Python ThreadPool Jump-Start PDF Author: Jason Brownlee
Publisher: SuperFastPython.com
ISBN:
Category : Computers
Languages : en
Pages : 98

Book Description
How much faster could your Python code run (if you used 100s of threads)? The ThreadPool class provides easy-to-use thread-based concurrency for IO-bound tasks. This is not some random third-party library, this is a class provided in the Python standard library (already installed on your system). This is the class you need to make your code run faster. There's just one problem. No one knows about it (or how to use it well). Introducing: "Python ThreadPool Jump-Start". A new book designed to teach you thread pools in Python, super fast! You will get a rapid-paced, 7-part course to get you started and make you awesome at using the ThreadPool. Including: * How to create thread pools and when to use them. * How to configure thread pools including the number of threads. * How to execute tasks with worker threads and wait for results. * How to execute tasks in the thread pool asynchronously. * How to execute tasks lazily and respond to results as tasks complete. * How to handle results with callbacks and check the status of tasks. * How to develop a port scanner that is 70x faster than the sequential version. Each of the 7 lessons was carefully designed to teach one critical aspect of the ThreadPool, with explanations, code snippets and worked examples. Each lesson ends with an exercise for you to complete to confirm you understood the topic, a summary of what was learned, and links for further reading if you want to go deeper. Stop copy-pasting code from StackOverflow answers. Learn Python concurrency correctly, step-by-step.

Parallel Programming in MPI and OpenMP

Parallel Programming in MPI and OpenMP PDF Author: Victor Eijkhout
Publisher: Lulu.com
ISBN: 1387400282
Category : Computers
Languages : en
Pages : 352

Book Description
This is a textbook about parallel programming of scientific application on large computers, using MPI and OpenMP.

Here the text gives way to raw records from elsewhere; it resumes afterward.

-- ==== Sys2Proof/Laws/Progress.lean ====
section
/-! SUPPORT. What every operation can do, said once: the three endings of the export loop and of a direction write, and what no
operation touches (`Progress`). -/

namespace Sys2Proof.Machine

/-! ## The endings of the shared operations -/

/-- The state after `m` export requests of a line, the platform having answered (R73). -/
def State.requested (s : State) (i : Line) (m : Nat) (p : Platform) : State :=
  { s with trace := s.trace ++ List.replicate m (.exportReq i), platform := p }

theorem requested_requested (s : State) (i : Line) (m n : Nat) (p q : Platform) :
    (s.requested i m p).requested i n q = s.requested i (m + n) q := by
  simp only [State.requested, List.append_assoc, List.replicate_append_replicate]

/-- R73: the loop makes at most `left` requests, and then the line is present, an `E_IO` is raised, or an access hangs. -/
theorem exportLoop_cases (i : Line) (left : Nat) (s : State) :
    ∃ m ≤ left, ∃ p, exportLoop i left s = .ok ((s.requested i m p).setExported i) ∨
      (∃ info, exportLoop i left s = .raise (.io info) (s.requested i m p)) ∨
      exportLoop i left s = .hang (s.requested i m p) := by
  have h0 : s.answered (countOf i 1) 0 0 0 = s.requested i 0 (s.platform.after (countOf i 1) 0 0 0) := by simp [State.answered, State.requested]
  have h1 : ((s.answered (countOf i 1) 0 0 0).emit (.exportReq i)).answered (linesAll 0) 1 0 0 =
      s.requested i 1 (s.platform.after (countOf i 1) 1 0 0) := by
    simp [State.answered, State.emit, State.requested]
  induction left generalizing s with
  | zero =>
    refine ⟨0, le_rfl, s.platform.after (countOf i 1) 0 0 0, ?_⟩
    rcases h : s.probeAnswer i 0 with _ | _ | e | _ <;> simp [exportLoop, pinProbe, h, h0]
  | succ left ih =>
    rcases h : s.probeAnswer i 0 with _ | _ | e | _
    · exact ⟨0, by omega, s.platform.after (countOf i 1) 0 0 0, .inl (by simp [exportLoop, pinProbe, h, h0])⟩
    · rcases hx : s.exportAnswer 0 with _ | _ | e | _
      · obtain ⟨m, hm, p, hr⟩ := ih (s.requested i 1 (s.platform.after (countOf i 1) 1 0 0))
          (by simp [State.answered, State.requested]) (by simp [State.answered, State.emit, State.requested])
        refine ⟨1 + m, by omega, p, ?_⟩
        rw [requested_requested] at hr
        simpa [exportLoop, pinProbe, h, pinExport, hx, h1, delay] using hr
      · obtain ⟨m, hm, p, hr⟩ := ih (s.requested i 1 (s.platform.after (countOf i 1) 1 0 0))
          (by simp [State.answered, State.requested]) (by simp [State.answered, State.emit, State.requested])
        refine ⟨1 + m, by omega, p, ?_⟩
        rw [requested_requested] at hr
        simpa [exportLoop, pinProbe, h, pinExport, hx, h1, delay] using hr
      · exact ⟨1, by omega, s.platform.after (countOf i 1) 1 0 0,
          .inr (.inl ⟨.os e, by simp [exportLoop, pinProbe, h, pinExport, hx, h1]⟩)⟩
      · exact ⟨1, by omega, s.platform.after (countOf i 1) 1 0 0, .inr (.inr (by simp [exportLoop, pinProbe, h, pinExport, hx, h1]))⟩
    · exact ⟨0, by omega, s.platform.after (countOf i 1) 0 0 0, .inr (.inl ⟨.os e, by simp [exportLoop, pinProbe, h, h0]⟩)⟩
    · exact ⟨0, by omega, s.platform.after (countOf i 1) 0 0 0, .inr (.inr (by simp [exportLoop, pinProbe, h, h0]))⟩

/-- R73: `m` absent probes, each followed by a good request, leave the loop with `m` requests fewer. -/
theorem exportLoop_absent (i : Line) (m left : Nat) (s : State) (hm : m ≤ left)
    (hp : ∀ k < m, s.probeAnswer i k = .absent) (he : s.NextExportsOk m) :
    exportLoop i left s = exportLoop i (left - m) (s.requested i m (s.platform.after (countOf i m) m 0 0)) := by
  induction m generalizing left s with
  | zero => simp [State.requested]
  | succ m ih =>
    obtain ⟨left, rfl⟩ : ∃ n, left = n + 1 := ⟨left - 1, by omega⟩
    have hp0 := hp 0 (by omega)
    have once : exportLoop i (left + 1) s = exportLoop i left (s.requested i 1 (s.platform.after (countOf i 1) 1 0 0)) := by
      have h1 : ((s.answered (countOf i 1) 0 0 0).emit (.exportReq i)).answered (linesAll 0) 1 0 0 =
          s.requested i 1 (s.platform.after (countOf i 1) 1 0 0) := by
        simp [State.answered, State.emit, State.requested]
      rcases he 0 (by omega) with hx | hx <;> simp [exportLoop, pinProbe, hp0, pinExport, hx, delay, h1]
    have hp' : ∀ k < m, (s.requested i 1 (s.platform.after (countOf i 1) 1 0 0)).probeAnswer i k = .absent := fun k hk => by
      simpa [State.requested, State.probeAnswer, Platform.after] using hp (1 + k) (by omega)
    have he' : (s.requested i 1 (s.platform.after (countOf i 1) 1 0 0)).NextExportsOk m := fun k hk => by
      simpa [State.requested, State.exportAnswer, Platform.after] using he (1 + k) (by omega)
    rw [once, ih left _ (by omega) hp' he', requested_requested]
    have e1 : left - m = left + 1 - (m + 1) := by omega
    have e2 : 1 + m = m + 1 := by omega
    simp only [State.requested, platform_after_after, countOf_add, e1, e2, Nat.add_zero]

/-- R74: the three endings of a direction write. -/
theorem writeDirection_cases (i : Line) (s : State) :
    (s.dirAnswer 0 = .ok ∧ writeDirection i s = .ok (((s.emit (.setDir i)).answered (linesAll 0) 0 1 0).setDir i .out)) ∨
    (∃ e, s.dirAnswer 0 = .fail e ∧ writeDirection i s =
      .raise (.io (.os e)) (((s.emit (.setDir i)).answered (linesAll 0) 0 1 0).setDir i .unknown)) ∨
    (s.dirAnswer 0 = .hang ∧ writeDirection i s = .hang ((s.emit (.setDir i)).answered (linesAll 0) 0 1 0)) := by
  rcases h : s.dirAnswer 0 with _ | e | _ <;> simp [writeDirection, pinSetDir, h]

/-! ## What no operation touches -/

/-- The state an operation has reached when it ends. -/
def Flow.state : Flow → State
  | .ok s => s
  | .raise _ s => s
  | .hang s => s
  | .refuse _ s => s

/-- From `s` to `t`: the configuration, the status but for session and exit, the marks and the inputs are as they were; the
trace has grown; a line once seen present still is. -/
structure Progress (s t : State) : Prop where
  cfg : t.cfg = s.cfg
  cause : t.cause = s.cause
  errinfo : t.errinfo = s.errinfo
  refused : t.refused = s.refused
  refusal : t.refusal = s.refusal
  stuck : t.stuck = s.stuck
  inputs : t.inputs = s.inputs
  trace : s.trace <+: t.trace
  exported : ∀ i, (s.pin i).exported = true → (t.pin i).exported = true

theorem Progress.refl' (s : State) : Progress s s :=
  ⟨rfl, rfl, rfl, rfl, rfl, rfl, rfl, List.prefix_rfl, fun _ h => h⟩

theorem Progress.trans' {s t u : State} (h : Progress s t) (k : Progress t u) : Progress s u :=
  ⟨k.cfg.trans h.cfg, k.cause.trans h.cause, k.errinfo.trans h.errinfo, k.refused.trans h.refused,
    k.refusal.trans h.refusal, k.stuck.trans h.stuck, k.inputs.trans h.inputs, h.trace.trans k.trace,
    fun i hi => k.exported i (h.exported i hi)⟩

theorem progress_requested (s : State) (i : Line) (m : Nat) (p : Platform) : Progress s (s.requested i m p) :=
  ⟨rfl, rfl, rfl, rfl, rfl, rfl, rfl, List.prefix_append _ _, fun _ h => h⟩

theorem progress_emit (s : State) (e : Event) (a : Lines Nat) (b c d : Nat) : Progress s ((s.emit e).answered a b c d) :=
  ⟨rfl, rfl, rfl, rfl, rfl, rfl, rfl, List.prefix_append _ _, fun _ h => h⟩

theorem progress_setExported (s : State) (i : Line) : Progress s (s.setExported i) :=
  ⟨rfl, rfl, rfl, rfl, rfl, rfl, rfl, List.prefix_rfl, fun j h => by by_cases e : j = i <;> simp [e, h]⟩

theorem progress_setDir (s : State) (i : Line) (d : Dir) : Progress s (s.setDir i d) :=
  ⟨rfl, rfl, rfl, rfl, rfl, rfl, rfl, List.prefix_rfl, fun j h => by
    by_cases e : j = i
    · subst e; simpa using h
    · simpa [e] using h⟩

theorem progress_setLevel (s : State) (i : Line) (l : Option Bool) : Progress s (s.setLevel i l) :=
  ⟨rfl, rfl, rfl, rfl, rfl, rfl, rfl, List.prefix_rfl, fun j h => by
    by_cases e : j = i
    · subst e; simpa using h
    · simpa [e] using h⟩

/-- Progress goes through a sequence. -/
theorem progress_andThen {s : State} {m : Flow} {k : State → Flow} (hm : Progress s m.state)
    (hk : ∀ t, Progress t (k t).state) : Progress s (m.andThen k).state := by
  rcases m with t | ⟨x, t⟩ | t | ⟨r, t⟩
  · exact hm.trans' (hk t)
  · exact hm
  · exact hm
  · exact hm

theorem progress_forEach {α : Type} {op : α → State → Flow} (h : ∀ a s, Progress s (op a s).state) (l : List α) (s : State) :
    Progress s (forEach op l s).state := by
  induction l generalizing s with
  | nil => exact Progress.refl' s
  | cons a l ih => exact progress_andThen (h a s) fun t => ih t

/-- Progress goes through an admission: a refusal leaves the state where it is. -/
theorem progress_admitted {op : Opcode} {checks : State → Option RefusalReason} {body : State → Flow} {s : State}
    (h : Progress s (body s).state) : Progress s (admitted op checks body s).state := by
  rcases admitted_cases op checks body s with ⟨r, _, e⟩ | ⟨r, _, _, e⟩ | ⟨_, _, _, e⟩ <;> rw [e]
  · exact Progress.refl' s
  · exact Progress.refl' s
  · exact h

theorem progress_ensureExported (i : Line) (s : State) : Progress s (ensureExported i s).state := by
  refine progress_admitted ?_
  obtain ⟨m, _, p, h | ⟨_, h⟩ | h⟩ := exportLoop_cases i s.cfg.exportMaxAttempts s <;> rw [h]
  · exact (progress_requested s i m p).trans' (progress_setExported _ i)
  · exact progress_requested s i m p
  · exact progress_requested s i m p

theorem progress_setDirection (i : Line) (s : State) : Progress s (setDirection i s).state := by
  refine progress_admitted (progress_andThen (progress_ensureExported i s) fun t => ?_)
  rcases writeDirection_cases i t with ⟨_, h⟩ | ⟨_, _, h⟩ | ⟨_, h⟩ <;> rw [h]
  · exact (progress_emit t _ (linesAll 0) 0 1 0).trans' (progress_setDir _ i _)
  · exact (progress_emit t _ (linesAll 0) 0 1 0).trans' (progress_setDir _ i _)
  · exact progress_emit t _ (linesAll 0) 0 1 0

theorem progress_writeLevel (i : Line) (b : Bool) (s : State) : Progress s (writeLevel i b s).state := by
  refine progress_admitted ?_
  rcases driveLevel_cases i b s with ⟨_, h⟩ | ⟨_, _, h⟩ | ⟨_, h⟩ <;> rw [h]
  · exact (progress_emit s _ (linesAll 0) 0 0 1).trans' (progress_setLevel _ i _)
  · exact (progress_emit s _ (linesAll 0) 0 0 1).trans' (progress_setLevel _ i _)
  · exact progress_emit s _ (linesAll 0) 0 0 1

theorem progress_pulse (i : Line) (s : State) : Progress s (pulse i s).state :=
  progress_admitted (progress_andThen (progress_writeLevel i true s) (progress_writeLevel i false))

theorem progress_sendBits (n : Nat) (v : Byte) (s : State) : Progress s (sendBits n v s).state := by
  induction n generalizing v s with
  | zero => exact Progress.refl' s
  | succ n ih =>
    exact progress_andThen (progress_andThen (progress_writeLevel .data _ s) (progress_pulse .clk)) fun t => ih _ t

theorem progress_sendByte (v : Byte) (s : State) : Progress s (sendByte v s).state :=
  progress_admitted (progress_sendBits 8 v s)

theorem progress_loadFrequency (f phase : Nat) (d : Bool) (s : State) : Progress s (loadFrequency f phase d s).state :=
  progress_admitted (progress_andThen (progress_forEach progress_sendByte _ s) (progress_pulse .update))

theorem progress_boot (s : State) : Progress s s.boot :=
  ⟨rfl, rfl, rfl, rfl, rfl, rfl, rfl, List.prefix_rfl, fun _ h => h⟩

theorem progress_endSession (s : State) : Progress s s.endSession :=
  ⟨rfl, rfl, rfl, rfl, rfl, rfl, rfl, List.prefix_rfl, fun _ h => h⟩

theorem progress_initializeLines (s : State) : Progress s (initializeLines s).state :=
  progress_admitted <|
    progress_andThen
      (progress_forEach (fun i t => progress_andThen (progress_ensureExported i t) (progress_setDirection i)) _ s) fun t =>
    progress_andThen (progress_forEach (fun i u => progress_writeLevel i false u) _ t) fun u =>
    progress_andThen (progress_forEach progress_pulse _ u) fun v => progress_boot v

theorem progress_bootAndLoad (f phase : Nat) (d : Bool) (s : State) : Progress s (bootAndLoad f phase d s).state :=
  progress_andThen (progress_initializeLines s) fun t =>
    progress_andThen (progress_loadFrequency f phase d t) fun u => progress_endSession u

theorem progress_setFreq (f phase : Nat) (s : State) : Progress s (setFreq f phase s).state := by
  refine progress_admitted ?_
  by_cases h : f > Config.fmax
  · rw [if_pos h]
    exact Progress.refl' s
  · rw [if_neg h]
    exact progress_bootAndLoad f phase false s

theorem progress_shutdown (s : State) : Progress s (shutdown s).state := progress_admitted (progress_bootAndLoad 0 0 true s)

end Sys2Proof.Machine
end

Building RESTful Web Services with Go

Building RESTful Web Services with Go PDF Author: Naren Yellavula
Publisher:
ISBN: 9781788294287
Category : Computers
Languages : en
Pages : 316

Book Description
Explore the necessary concepts of REST API development by building few real world services from scratch. Key Features Follow best practices and explore techniques such as clustering and caching to achieve a reactive, scalable web service Leverage the Gin Framework to quickly implement RESTful endpoints Learn to implement a client library for a RESTful web service using Go Book Description REST is an architectural style that tackles the challenges of building scalable web services and in today's connected world, APIs have taken a central role on the web. APIs provide the fabric through which systems interact, and REST has become synonymous with APIs. The depth, breadth, and ease of use of Go, makes it a breeze for developers to work with it to build robust Web APIs. This book takes you through the design of RESTful web services and leverages a framework like Gin to implement these services. The book starts with a brief introduction to REST API development and how it transformed the modern web. You will learn how to handle routing and authentication of web services along with working with middleware for internal service. The book explains how to use Go frameworks to build RESTful web services and work with MongoDB to create REST API. You will learn how to integrate Postgres SQL and JSON with a Go web service and build a client library in Go for consuming REST API. You will learn how to scale APIs using the microservice architecture and deploy the REST APIs using Nginx as a proxy server. Finally you will learn how to metricize a REST API using an API Gateway. By the end of the book you will be proficient in building RESTful APIs in Go. What you will learn Create HTTP handler and introspect the Gorilla Mux router OAuth 2 implementation with Go Build RESTFul API with Gin Framework Create REST API with MongoDB and Go Build a working client library and unit test for REST API Debug, test, and profile RESTful APIs with each of the frameworks Optimize and scale REST API using microservices Who this book is for This book is intended for those who want to learn to build RESTful web services with a framework like Gin. To make best use of the code samples included in the book, you should have a basic knowledge of Go programming.